__kernel void debug(__write_only image2d_t resultTexture)
{
int2 imgCoords = (int2)(get_global_id(0), get_global_id(1));
int2 imgDims = (int2)(get_image_width(resultTexture), get_image_height(resultTexture));
float4 imgVal = (float4)((float)imgCoords.x / (float)imgDims.x, (float)imgCoords.y / (float)imgDims.y, 0.0f, 1.0f);
write_imagef(resultTexture, imgCoords, imgVal);
}My video card is an Nvidia Geforce 285M GTX, with this kernel running in a release build (C++) I'm getting ~750 FPS. That's not low...but it's not as high as I was expecting. I figure calculating this gradient on this card in GLSL would probably give me quite a bit more. Now I know that GLSL is optimized for this sort of thing whereas raw OpenCL is not so it could just be that, but I thought I should make sure before I get into more complex things since I have plans to really tax this card once I figure out the intricacies of OpenCL. Also here is the code I'm using each frame to execute the kernel:
void CLContext::runKernelForScreen(int screenWidth, int screenHeight) {
cl_int result = CL_SUCCESS;
cl::Event ev;
cl::NDRange localRange = cl::NDRange(32, 16);
cl::NDRange globalRange = cl::NDRange(screenWidth, screenHeight);
//make sure OpenGL isn't using anything
glFlush();
//get the OpenGL shared objects
result = _commandQueue.enqueueAcquireGLObjects(&_glObjects, 0, &ev);
ev.wait();
if(result != CL_SUCCESS) {
throw OCException(LookupErrorString(result));
}
//set the argument to be the image
_primaryKernel.setArg(0, _screenTextureImage);
//enqueue operations to perform on the texture
result = _commandQueue.enqueueNDRangeKernel(_primaryKernel, cl::NullRange, globalRange, cl::NullRange, 0, &ev);
ev.wait();
if (result != CL_SUCCESS) {
throw OCException(LookupErrorString(result));
}
result = _commandQueue.enqueueReleaseGLObjects(&_glObjects, 0, &ev);
ev.wait();
if (result != CL_SUCCESS) {
throw OCException(LookupErrorString(result));
}
_commandQueue.finish();
}I profiled this and found that the bulk of the time is spent on the ev.wait() lines, and commenting those out doesn't do any direct harm but only yields around a 100 FPS gain, also at that point the execution time is almost entirely in _commandQueue.finish() for obvious reasons.

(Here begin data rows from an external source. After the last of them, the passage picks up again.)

-- ==== Sys2Proof/Machine/Dispatching.lean ====
section
/-! DEFINITION. The TDU's part of the balance cycle (chapter 8): the dispatch queue applied (R140), the
commitment converted (R141, R142), and the setpoints moved at step 7 (R149). -/

namespace Sys2Proof.Machine
open Sys2Proof

/-! ## The dispatch queue (R137 to R140) -/

/-- An entry's time is at or before now (R140): year, day and minute-of-day. -/
def SchedEntry.due (e : SchedEntry) (t : Time) : Bool := !(EffTime.before ⟨t.year, t.day, t.minuteOfDay⟩ e.time)

/-- The entries that have fallen due and those that have not, in queue order. -/
def splitDue (q : List SchedEntry) (t : Time) : List SchedEntry × List SchedEntry :=
  (q.filter fun e => e.due t, q.filter fun e => !e.due t)

/-- The commitment after `due` entries left the queue: the latest one's, the others superseded (R140). -/
def Commitment.apply (c : Commitment) (due : List SchedEntry) (stamp : Stamp) : Commitment :=
  match due.getLast? with
  | none => c
  | some e => ⟨e.p, e.h, some e.time, some stamp, satAdd Config.max16 c.superseded (due.length - 1)⟩

/-! ## Conversion (R121, R141, R142) -/

/-- The mark of a turbine (R121). -/
def Turbine.markNow (x : Turbine) : Mark :=
  match x.state with
  | .runup => .warming
  | .online => if x.frozen then .frozen else .free
  | .offline | .unloading | .tripped => .zero

/-- A target with what it serves: the target, the power served of the need, and its part of the
electrical target (T2 only). -/
structure Conversion where
  target : Nat
  served : Nat
  power  : Nat
deriving DecidableEq, Repr

/-- T2's conversion of the heat target (R141). -/
def convertHeat (p : TurbineParams) (mark : Mark) (setpoint h : Nat) : Conversion :=
  match mark with
  | .free =>
    let raw := p.s0 + h * p.sigmaH / 100
    let target := min raw p.sMax
    ⟨target, if raw ≤ p.sMax then h else (p.sMax - p.s0) * 100 / p.sigmaH, (target - p.s0) * 100 / p.sigma⟩
  | .frozen =>
    let e := setpoint - p.s0
    ⟨setpoint, min h (e * 100 / p.sigmaH), e * 100 / p.sigma⟩
  | .warming => ⟨min p.sWarm p.sMax, 0, 0⟩
  | .zero => ⟨0, 0, 0⟩

/-- T1's conversion of the electrical need (R142). -/
def convertPower (p : TurbineParams) (mark : Mark) (setpoint need : Nat) : Conversion :=
  match mark with
  | .free =>
    let raw := p.s0 + need * p.sigma / 100
    ⟨min raw p.sMax, if raw ≤ p.sMax then need else (p.sMax - p.s0) * 100 / p.sigma, 0⟩
  | .frozen => ⟨setpoint, min need ((setpoint - p.s0) * 100 / p.sigma), 0⟩
  | .warming => ⟨min p.sWarm p.sMax, 0, 0⟩
  | .zero => ⟨0, 0, 0⟩

/-- A turbine's setpoint at step 7 (R149), and OFFLINE for an UNLOADING turbine left at 0. -/
def Turbine.step7 (x : Turbine) (target step : Nat) : Turbine :=
  let sp :=
    match x.state with
    | .runup | .unloading => moveToward x.setpoint target step
    | .online => if x.frozen then x.setpoint else moveToward x.setpoint target step
    | .offline | .tripped => 0
  { x with setpoint := sp
           targetAfter := target
           state := if x.state = .unloading ∧ sp = 0 then .offline else x.state }

namespace Block

/-- R140: entries fallen due leave the queue, and the latest becomes the commitment, while RUNNING. -/
def applyQueue (b : Block) : Block :=
  match b.clock.time with
  | none => b
  | some t =>
    b.modTdu fun x =>
      { x with queue := (splitDue x.queue t).2
               commitment := x.commitment.apply (splitDue x.queue t).1 b.now }

/-- R141, R142: the commitment converted into targets, marks and conversion shortfalls. -/
def convert (b : Block) : Block :=
  let x1 := b.turbine .t1
  let x2 := b.turbine .t2
  let c := b.tdu.commitment
  let c2 := convertHeat (b.turbineParams .t2) x2.markNow x2.setpoint c.h
  let need := c.p - c2.power
  let c1 := convertPower (b.turbineParams .t1) x1.markNow x1.setpoint need
  b.modTdu fun x =>
    { x with elConv := need - c1.served
             heatConv := c.h - c2.served
             turbines :=
               ⟨{ x1 with mark := x1.markNow, targetBefore := c1.target },
                { x2 with mark := x2.markNow, targetBefore := c2.target }⟩ }

/-- R149: both setpoints moved toward the targets after the cut. -/
def moveSetpoints (b : Block) (target1 target2 : Nat) : Block :=
  (b.modTurbine .t1 fun x => x.step7 target1 ((b.turbineParams .t1).ramp / 10)).modTurbine .t2 fun x =>
    x.step7 target2 ((b.turbineParams .t2).ramp / 10)

end Block

end Sys2Proof.Machine
end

If it matters at all, I'm initializing the OpenGL texture as such:
glTexImage2D(GL_TEXTURE_2D, 0, GL_RGBA16F, screenWidth, screenHeight, 0, GL_RGBA, GL_FLOAT, NULL);
And the respective OpenCL texture object is created with:
_screenTextureImage = cl::Image2DGL(_context, CL_MEM_WRITE_ONLY, GL_TEXTURE_2D, 0, textureId, &err);
Lastly in addition to profiling from the host side, I've also used gDebugger to try and see where the issue is, but the tool (at least as I'm capable of using it) doesn't yield much performance data other than to say that on average the kernel uses around
Hopefully I've preempted most of the questions concerning how I'm doing things and someone can make some sense of all this. Is my head on straight here? I don't think I'll be surprised either way if I hear that this is the kind of performance I should or should not expect from OpenCL on this hardware, but like I said I feel like I'd be getting a bit more at this stage from GLSL.